Son tiempos difíciles los que nos acaecen. Ya comenzó, y ya se está acabando, el último año en un colegio que, lamentablemente, ha echado raíces dentro nuestro. Las horas libres tirados al sol en el patio, el aula de plástica impregnada de olor a acrílico y plasticota, los chicos tocando la guitarra en el bufete, la biblioteca que es más ruidosa que los pasillos, la fotocopiadora que siempre tuvo la culpa de que no tuviéramos los módulos en tiempo y forma, los vidrios rotos, los picaportes más que brillantes por su ausencia, el barro en las tormentas, la canchita de football, la de básquet y la de volley, protagonistas de tantos torneos, copas y competencias, y siempre en ellas el eco del “hay equipo”, los murales, las muestras de arte en la entrada, los carteles de campaña invadiendo las paredes en temprano abril, los perros de la calle anidando debajo de los árboles y robándose las sobras de comida, los talleres que siempre nos complicaron la vida, Coca con todas sus manías, y otras mil cosas que no se olvidarán fácilmente. Y el viaje de egresados, y la fiesta, y los viajes, y los ingresos a la universidad; y es arte o física, es letras o química, es economía o biología. Los profesores que fueron tus confidentes y a veces más copados que tus compañeros, los payasos de las aulas (sí, Sebastian, hablo de vos), tus mejores amigos y sus horarios, que nunca coincidían con los tuyos, lo9s diez millones de personas que conocías de la bandita o del taller de midi o de ingles o porque son hermanos de los amigos de tus hermanos, y para las 10:35 ya saludaste a los 720 alumnos del colegio. Las tareas de matemática y de física, los trabajos prácticos de historia o de informática, las juntadas hasta las 10 en casa para terminar un proyecto, las trasnochadas los días de semana para llegar a entregar el final de plástica, las monografías de lengua y los libros de Literatura leídos de resúmenes a medias de páginas web clandestinas porque no llegas ni a palo. Las marchas, las reuniones de delegados hasta uno vaya a saber qué hora, el libro de actas perdido y el cuartito del C.E.N.I. juntadero de afiches y de entusiastas parejitas en busca de algo de tranquilidad.

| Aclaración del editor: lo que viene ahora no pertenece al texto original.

/-! ### Pre-emption (R76 to R79, R310 to R312) -/

/-- Unsaved residencies of a core. -/
def resident (s : State) (core : Nat) : List (Nat × Res) := s.ress.filter (fun r => r.2.core == core && !r.2.saved)
/-- Arena bytes a save of a residency reserves (R312). -/
def saveBytes (s : State) (rid : Nat) (l : Launch) : Nat :=
  let gs := s.grps.filter (fun g => g.2.res == rid)
  l.sgran * 16384 + l.rgran * 16384 + 256 * (gs.map (fun g => g.2.mem.length)).foldl (· + ·) 0 + 1024 * gs.length + 49152
/-- A residency's room is reserved and its save starts, where the room is there. -/
def State.beginSave (s : State) (r : Nat × Res) : Option State :=
  match s.launch? r.2.launch with
  | none => none
  | some l =>
    if saveBytes s r.1 l ≤ roomLeft s r.2.ctx then
      some ((s.reserveRoom r.2.ctx r.1 (saveBytes s r.1 l)).modRes r.1 (fun x => { x with saving := true }))
    else none
/-- Starts the saves of a core's residencies; none where one does not fit. -/
def State.beginSaves (s : State) : List (Nat × Res) → Option State
  | [] => some s
  | r :: rs =>
    match s.beginSave r with
    | none => none
    | some s => s.beginSaves rs
/-- A candidate core for a launch (R76, R312). -/
def candidate (s : State) (l : Launch) (core : Nat) : Bool :=
  let rs := resident s core
  !rs.isEmpty && rs.all (fun r => !r.2.saving && decide (r.2.since + 50000 ≤ s.qclk) &&
    (match s.launch? r.2.launch with | some x => keyLt l.key x.key | none => false)) && (s.beginSaves rs).isSome
/-- The largest key resident on a core. -/
def topKey (s : State) (core : Nat) : Nat × Nat × Nat :=
  ((resident s core).filterMap (fun r => (s.launch? r.2.launch).map (·.key))).foldl (fun a b => if keyLt a b then b else a) (0, 0, 0)
/-- A core holds the oldest unfinished group of an ordered launch. -/
def holdsOldest (s : State) (core : Nat) : Bool := s.grps.any (fun g => laneCore g.2.lane == core && pinned s g.2)
/-- Order of victims (R77); cores come in device order. -/
def victimLt (s : State) (a b : Nat) : Bool :=
  let ka := topKey s a
  let kb := topKey s b
  keyLt kb ka || (ka == kb && (decide (threadsOn s a < threadsOn s b) || (threadsOn s a == threadsOn s b &&
    (!holdsOldest s a && holdsOldest s b))))
/-- Starts the saves of the first n cores, in order, whose saves find room: they are a launch's victims (R77, R312). -/
def State.takeVictims (s : State) (lid : Nat) : Nat → List Nat → State
  | 0, _ => s
  | _, [] => s
  | n + 1, c :: r =>
    match s.beginSaves (resident s c) with
    | some s => (s.modLaunch lid (fun x => { x with victims := x.victims ++ [c] })).takeVictims lid n r
    | none => s.takeVictims lid (n + 1) r
/-- Victims that L's unplaced groups need, at GCAP′ groups a core: cores taken for it that it has yet to take count. -/
def victimNeed (s : State) (lid : Nat) (l : Launch) : Nat :=
  min 64 ((l.ngroups - l.nextGrp + l.gcap - 1) / l.gcap - (l.victims.filter (coreOwed s (lid, l))).length)
/-- PREEMPT_DECISION (R76, R77). -/
def execPreemptDecision (lid : Nat) (st : State) : Out := .next (
  match st.launch? lid with
  | none => st
  | some l =>
    let lower := st.launches.any (fun x => x.2.ctx == l.ctx && x.2.dev == l.dev && x.2.blocked.isSome && keyLt x.2.key l.key)
    let due := match l.blocked with | some t => decide (st.qclk ≥ t + 10000) | none => false
    if !due || l.deadline == 0 || lower || !eligible st l then st
    else
      let cs := ((deviceTiles st l).flatMap (tileCores st)).filter (candidate st l)
      st.takeVictims lid (victimNeed st lid l) (isort (fun a b => !victimLt st b a) cs))
/-- A thread of a residency has nothing pending. -/
def settled (s : State) (t : Nat) : Bool :=
  (match s.thr? t with
   | some th => !th.hasPending && th.rt.q.all (fun e => match e.st with | .pending _ => false | _ => true)
   | none => true) && !s.arrivals.any (fun a => a.thr == t)
/-- A word needs a traversal or texture unit of its quad that is frozen: it stalls until THAW (R437). -/
def State.unitFrozen (s : State) (quad : Nat) : Instr → Bool
  | .trace .. | .hitr .. => s.isFrozen (travMid quad)
  | .tex .. | .texg .. | .texq .. | .imld .. | .imst .. => s.isFrozen (texMid quad)
  | _ => false
/-- Every group of a residency stands at a boundary with nothing pending; a word that is stalled has not issued (R310), but for a stall
at a frozen unit the save waits (R437). -/
def saveReady (s : State) (rid core : Nat) : Bool :=
  let gs := s.grps.filter (fun g => g.2.res == rid)
  !coreStalled s core && !(s.coreD core).score.any (fun e => e.res == rid) &&
    gs.all (fun g => g.2.mem.all (fun m => settled s m.2) &&
      (match (s.laneD g.2.lane).run with
        | some r => r.grp != g.1 || ((r.todo == r.set || r.stalled || r.todo.isEmpty) &&
            !(r.stalled && r.slot.any (fun it => s.unitFrozen (coreQuad core) it.i)))
        | none => true))
/-- A save or a restore that something stops in the arena, in the state before and after it: a fault is a double fault of its core (R313),
a refused access has frozen the core (R43), and an access that gets no answer waits (R18). -/
def arenaStop (r : Res) (before s : State) : Exc → State
  | .fault _ =>
    let (v, s) := s.newFree
    s.doubleFault r.core r.ctx (some r.launch) v.toNat
  | .deny .. => s
  | .stall | .noBin => before
/-- The room of a save, which is now the one used last. A save before a freeze (R309) that finds no room reserves none (log entry 95). -/
def State.takeRoom (s : State) (rid : Nat) (r : Res) (l : Launch) : State :=
  let n := saveBytes s rid l
  let s := if (alGet (s.ctxD r.ctx).room rid).isNone && decide (n ≤ roomLeft s r.ctx) then s.reserveRoom r.ctx rid n else s
  let (age, s) := s.newId
  s.modCtx r.ctx (fun c => c.modRoom rid (fun m => { m with age := age }))
/-- The save of a residency that is ready: it has its room, what the partition cannot hold goes out, and it leaves its core. -/
def State.saveThrough (s : State) (rid : Nat) (r : Res) (l : Launch) : State :=
  let before := s
  let s := s.takeRoom rid r l
  -- a frozen core sends no request
  let out := if s.isFrozen (coreMid r.core) && !s.absorbs r.ctx (coreTile r.core) rid then (s, some .stall)
    else s.spill (recWho s r.core r.ctx) r.ctx (coreTile r.core) rid (s.held r.ctx (coreTile r.core) rid).length
  match out with
  | (s, none) => s.saveRes rid
  | (s, some e) => arenaStop r before s e
/-- The restore of a residency: what has gone to the arena is read back, and its room is free. -/
def State.restoreThrough (s : State) (rid : Nat) (r : Res) : State :=
  let c := s.ctxD r.ctx
  let back := match alGet c.room rid with
    | some m => if m.out then readArena (recWho s r.core r.ctx) (m.lines c.sava) s else (s, none)
    | none => (s, none)
  match back with
  | (t, none) => (t.restoreRes rid).modCtx r.ctx (fun c => { c with room := alDel c.room rid })
  | (t, some e) => arenaStop r s t e
/-- RESIDENCY_SAVE (R310, R311). -/
def execResidencySave (rid : Nat) (st : State) : Out := .next (
  match st.res? rid with
  | none => st
  | some r =>
    match st.launch? r.launch with
    | none => st
    | some l =>
      if r.saving && !r.saved && saveReady st rid r.core && !(st.coreD r.core).dbl.any (·.1 == r.ctx) then st.saveThrough rid r l
      else st)
/-- A lane takes its saved groups back, together, beside what is reserved for launches of earlier keys (R74, R78, R81). -/
def laneTakes (s : State) (rid : Nat) (l : Launch) (core lane : Nat) : Bool :=
  let gs := s.grps.filter (fun g => g.2.res == rid && g.2.lane == lane)
  let n := (gs.map (fun g => g.2.mem.length)).foldl (· + ·) 0
  let x := s.laneD lane
  gs.isEmpty || (decide (x.active.length + x.waiting.length + gs.length + reserved s l core (grpKey lane) ≤ Config.groupsPerLane) &&
    decide (x.slots.length + n + reserved s l core (thrKey lane) ≤ Config.slotsPerLane))
/-- RESIDENCY_RESTORE (R78, R312): on its own core, before work of later keys. -/
def execResidencyRestore (rid : Nat) (st : State) : Out := .next (
  match st.res? rid with
  | none => st
  | some r =>
    match st.launch? r.launch with
    | none => st
    | some l =>
      let lanes := ((List.range Config.lanesPerCore).map (coreLane r.core)).all (laneTakes st rid l r.core)
      if restoreFits st r l && lanes && !workAhead st l r.core && !st.isFrozen (coreMid r.core) &&
          decide (l.grans + reserved st l r.core r.core ≤ (st.coreD r.core).freeGrans.length) then
        st.restoreThrough rid r
      else st)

Las jornadas de limpieza, los alumnos entrando a toda hora al aula para avisar de un evento, para juntar zapatillas o para avisar de la reunión de la tarde. Los locros, los actos del 24 de marzo y los días de la primavera en el campito, escusa para que tus padres y los de tus compañeros se conocieran al fin.

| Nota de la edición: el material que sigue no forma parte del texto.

-- ==== Sys2Proof/Machine/Cvt.lean ====
section
/-! DEFINITION. Conversions: CVT, CVTN, PK2 (R358 to R360). -/
namespace Sys2Proof.Machine

/-- Width in bits of a type (R358). -/
def tyW : NumTy → Nat
  | .f16 | .bf16 => 16
  | .i32 | .n32 | .f32 => 32
  | .i64 | .n64 | .f64 => 64
/-- The format of a floating type. -/
def tyF : NumTy → IFmt
  | .f16 => f16
  | .bf16 => bf16
  | .f64 => f64
  | _ => f32
/-- Unsigned integer types. -/
def tyU : NumTy → Bool
  | .n32 | .n64 => true
  | _ => false

/-- Float to integer (R359). -/
def toInt (t : NumTy) (rm : RM) (u : Nat) (v : FV) : Nat × Word :=
  let w := tyW t
  match v with
  | .nan _ => (0, fIV)
  | .inf n => (modW w (if n then minInt' w (tyU t) else maxInt' w (tyU t)), fIV)
  | .fin _ _ _ =>
    let (y, ix) := roundInt rm u v.q
    if y < minInt' w (tyU t) then (modW w (minInt' w (tyU t)), fIV)
    else if y > maxInt' w (tyU t) then (modW w (maxInt' w (tyU t)), fIV)
    else (modW w y, flag ix fNX)
where
  minInt' (w : Nat) (u : Bool) : Int := if u then 0 else -(2 ^ (w - 1))
  maxInt' (w : Nat) (u : Bool) : Int := if u then 2 ^ w - 1 else 2 ^ (w - 1) - 1

/-- A code of a type as an integer. -/
def tyInt (t : NumTy) (c : Nat) : Int := if tyU t then (c % 2 ^ tyW t : Nat) else sx (tyW t) c

/-- CVT on a source code: the result code and flags (R359). -/
def cvtCode (f t : NumTy) (rm : RM) (u : Nat) (c : Nat) : Nat × Word :=
  match f.isInt, t.isInt with
  | true, true =>
    let x := tyInt f c
    let lo : Int := if tyU t then 0 else -(2 ^ (tyW t - 1))
    let hi : Int := if tyU t then 2 ^ tyW t - 1 else 2 ^ (tyW t - 1) - 1
    let r := satI x lo hi
    (modW (tyW t) r, flag (decide (r ≠ x)) fSATN)
  | true, false => (tyF t).round rm u false (Q.ofInt (tyInt f c))
  | false, true => toInt t rm u ((tyF f).dec (c % 2 ^ tyW f))
  | false, false =>
    match (tyF f).dec (c % 2 ^ tyW f) with
    | .nan s => ((tyF t).dnan, flag s fIV)
    | .inf n => ((tyF t).infCode n, 0)
    | .fin n m e => (tyF t).round rm u n (Q.dy (if n then -(m : Int) else m) e)

/-- A source of a type: 64-bit types read pairs; i32, n32 and f32 take NS (Table 14.1). -/
def tySrc (t : NumTy) (a : Src) : X Nat := do
  match t with
  | .i64 | .n64 | .f64 => do
    let v ← src64 a
    pure v.toNat
  | .f32 => do
    let v ← srcF 0 a
    pure v.toNat
  | .i32 | .n32 => do
    let v ← srcI 0 a
    pure v.toNat
  | .f16 | .bf16 => do
    let v ← src32 a
    pure (v.toNat % 2 ^ 16)

/-- CVT.to.from. -/
def execCvt (hd : Hd) (a : Src) (f t : NumTy) (r : RM) (st : State) : Out := runWord hd.gd 1 (do
  let c ← tySrc f a
  let u ← drawSR r
  let (v, fl) := cvtCode f t r u c
  raiseFlags fl
  pushN (decide (tyW t = 64)) v) st

/-- CVTN: the exact value of SA into ND's subfield, the other bits from SB (R360). -/
def cvtn (t : NumTy) (a b : Src) : X Unit := do
  let c ← tySrc t a
  let base ← src32 b
  let s ← get
  match s.iss.nd with
  | none => raise cILLEGAL 0
  | some nd =>
    if t.isInt then pushNarrow nd base ⟨.inr (Q.ofInt (tyInt t c)), false, 0⟩
    else
      let v := (tyF t).dec c
      pushNarrow nd base ⟨.inl (match v with | .nan _ => .nan false | w => w), v.neg, flag v.isSig fIV⟩
/-- CVTN.i32. -/
def execCvtnI32 (hd : Hd) (a b : Src) (st : State) : Out := runWord hd.gd 1 (cvtn .i32 a b) st
/-- CVTN.n32. -/
def execCvtnN32 (hd : Hd) (a b : Src) (st : State) : Out := runWord hd.gd 1 (cvtn .n32 a b) st
/-- CVTN.f32. -/
def execCvtnF32 (hd : Hd) (a b : Src) (st : State) : Out := runWord hd.gd 1 (cvtn .f32 a b) st
/-- CVTN.f64. -/
def execCvtnF64 (hd : Hd) (a b : Src) (st : State) : Out := runWord hd.gd 1 (cvtn .f64 a b) st

/-- PK2: two f32 values rounded into halves, a drawing before b (R360). -/
def pk2 (h : NumTy) (a b : Src) (r : RM) : X Unit := do
  let x ← src32 a
  let y ← src32 b
  let u0 ← drawSR r
  let u1 ← drawSR r
  let (c0, g0) := cvtCode .f32 h r u0 x.toNat
  let (c1, g1) := cvtCode .f32 h r u1 y.toNat
  raiseFlags (g0 ||| g1)
  push32 (w32 (c0 + 2 ^ 16 * c1))
/-- PK2.f16. -/
def execPk2F16 (hd : Hd) (a b : Src) (r : RM) (st : State) : Out := runWord hd.gd 1 (pk2 .f16 a b r) st
/-- PK2.bf16. -/
def execPk2Bf16 (hd : Hd) (a b : Src) (r : RM) (st : State) : Out := runWord hd.gd 1 (pk2 .bf16 a b r) st

end Sys2Proof.Machine
end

Y a fin de cuentas todo eso es nuestro colegio, y mucho más; para los illiences el Illia es su segunda casa, sino la primera para muchos. Un lugar al que huir, un lugar en el que refugiarse, un lugar donde siempre van a ser bienvenidos, un lugar donde siempre van a tener algo que hacer. El Illia es una filosofía de vida, es un sentimiento de comunidad, es un culto, un dogma incuestionable, una manera de ser.

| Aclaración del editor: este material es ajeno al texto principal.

/-! ### Rings and edges -/

/-- R196 to R200, R202: a claim gives its slot, or 0 when the slot at the pointer is not ready; a release adds its weight; RWAIT and
CWAIT wait from run end; CARM adds to its count object. Table 8.2: a claim moves its pointer by one slot, wrapping with a change of
phase; a release that completes the side's weight turns the slot over, a drained one in the other phase.
The model's own choices that it rests on: log entry 104. -/
def Obligations.RingWords : Prop := (∀ (hd : Hd) (a b : Src) (st s : State) (x : Word), Fires hd.gd st →
  let quad := coreQuad s.curCore
  let k := fld x.toNat 31 28
  let slot := fld x.toNat 27 16
  let r := alGetD (s.quadD quad).rings k .empty
  let mine := r.v = true ∧ s.cur.id.launch = some r.own
  (src32 a st = .ok x s → mine →
    (∀ cons : Bool,
      let word : Instr := if cons then .racqC hd a else .racqP hd a
      let wordU : Instr := if cons then .racqCU hd a else .racqPU hd a
      (r.claim cons = none → exec word st = .next (s.sent 0 false) ∧
        (FirstOfSet st → exec wordU st = .next (s.onceDone st.iss.word [⟨0, .full⟩]))) ∧
      (∀ (ph : Bool) (n : Nat) (r' : Ring), r.claim cons = some (ph, n, r') →
        let v : DWord := dw (2 ^ 33 + (if ph then 2 ^ 32 else 0) + k * 2 ^ 28 + n * 2 ^ 16)
        let t := (s.setRing quad k r').invalidate s.curCore s.cur.id.ctx
        exec word st = .next (t.sent v false) ∧
        (FirstOfSet st → exec wordU st = .next (t.onceDone st.iss.word [⟨v, .full⟩]))))) ∧
  (∀ y : Word, ReadsRaw a b st x y s →
    (mine → y.toNat / 2 ^ 11 = 0 → 1 ≤ fld y.toNat 8 0 → fld y.toNat 8 0 ≤ 256 →
      ∀ r', r.release slot (y.toNat.testBit 10) (y.toNat.testBit 9) (fld y.toNat 8 0) = some r' →
        exec (.rrel hd a b) st = .next ((s.drainCore s.curCore).setRing quad k r')) ∧
    (mine →
      (y.toNat < 2 → exec (.rwait hd a b) st = .next (s.waits (.ringHead k (y == 1)))) ∧
      (y.toNat < 8 → 2 ≤ y.toNat % 4 → slot ≤ r.nslot → exec (.rwait hd a b) st =
        .next (s.waits (.ringSlot k slot (y.toNat % 4 == 2) (y.toNat.testBit 2))))) ∧
    (x.toNat < 32 → 1 ≤ y.toNat → y.toNat ≤ 2 ^ 24 →
      let c := alGetD (s.quadD quad).counts x.toNat .empty
      (c.cnt = 0 ∧ c.pend = 0) ∨ c.own = s.cur.id.launch → c.cnt + y.toNat ≤ 2 ^ 31 - 1 →
      exec (.carm hd a b) st = .next (s.setCount quad x.toNat { c with
        own := s.cur.id.launch, cnt := c.cnt + y.toNat }))) ∧
  (src32 a st = .ok x s → x.toNat < 32 →
    let c := alGetD (s.quadD quad).counts x.toNat .empty
    (c.cnt = 0 ∧ c.pend = 0) ∨ c.own = s.cur.id.launch → exec (.cwait hd a) st = .next (s.waits (.count x.toNat)))) ∧
  (∀ (r : Ring) (cons : Bool),
    let k := if cons then r.tail else r.head
    let ph := if cons then r.tph else r.hph
    let lim := if cons then r.drainn else r.filln
    (∀ q n r', r.claim cons = some (q, n, r') → q = ph ∧ n = k ∧ (r.slot k).full = cons ∧ (r.slot k).ph = ph ∧ r'.slots = r.slots ∧
      (if cons then r'.tail else r'.head) = (if k + 1 > r.nslot then 0 else k + 1) ∧
      (if cons then r'.tph else r'.hph) = (if k + 1 > r.nslot then !ph else ph) ∧
      (if cons then r'.head else r'.tail) = (if cons then r.head else r.tail)) ∧
    (∀ n q w r', r.release n cons q w = some r' → n ≤ r.nslot ∧ (r.slot n).full = cons ∧ (r.slot n).ph = q ∧ (r.slot n).cnt + w ≤ lim ∧
      (∀ m ≠ n, r'.slot m = r.slot m) ∧ r'.head = r.head ∧ r'.tail = r.tail ∧
      r'.slot n = if (r.slot n).cnt + w = lim then ⟨!cons, if cons then !q else q, 0⟩ else { r.slot n with cnt := (r.slot n).cnt + w }))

A nuestro colegio, gracias, y esperemos poder hacerte justicia, esperemos poder cumplir todas nuestras metas (que no son pocas y recién ahora caemos en que el tiempo no alcanza) mientras aún te tengamos, esperemos poder valorarte y cuidarte y mejorarte todo lo que podamos antes de volar y dejarte en manos de la siguiente generación. Y esperemos lo que ningún estudiante quiere, esperemos poder regresar, y volver a ser bienvenidos en tus terrenos.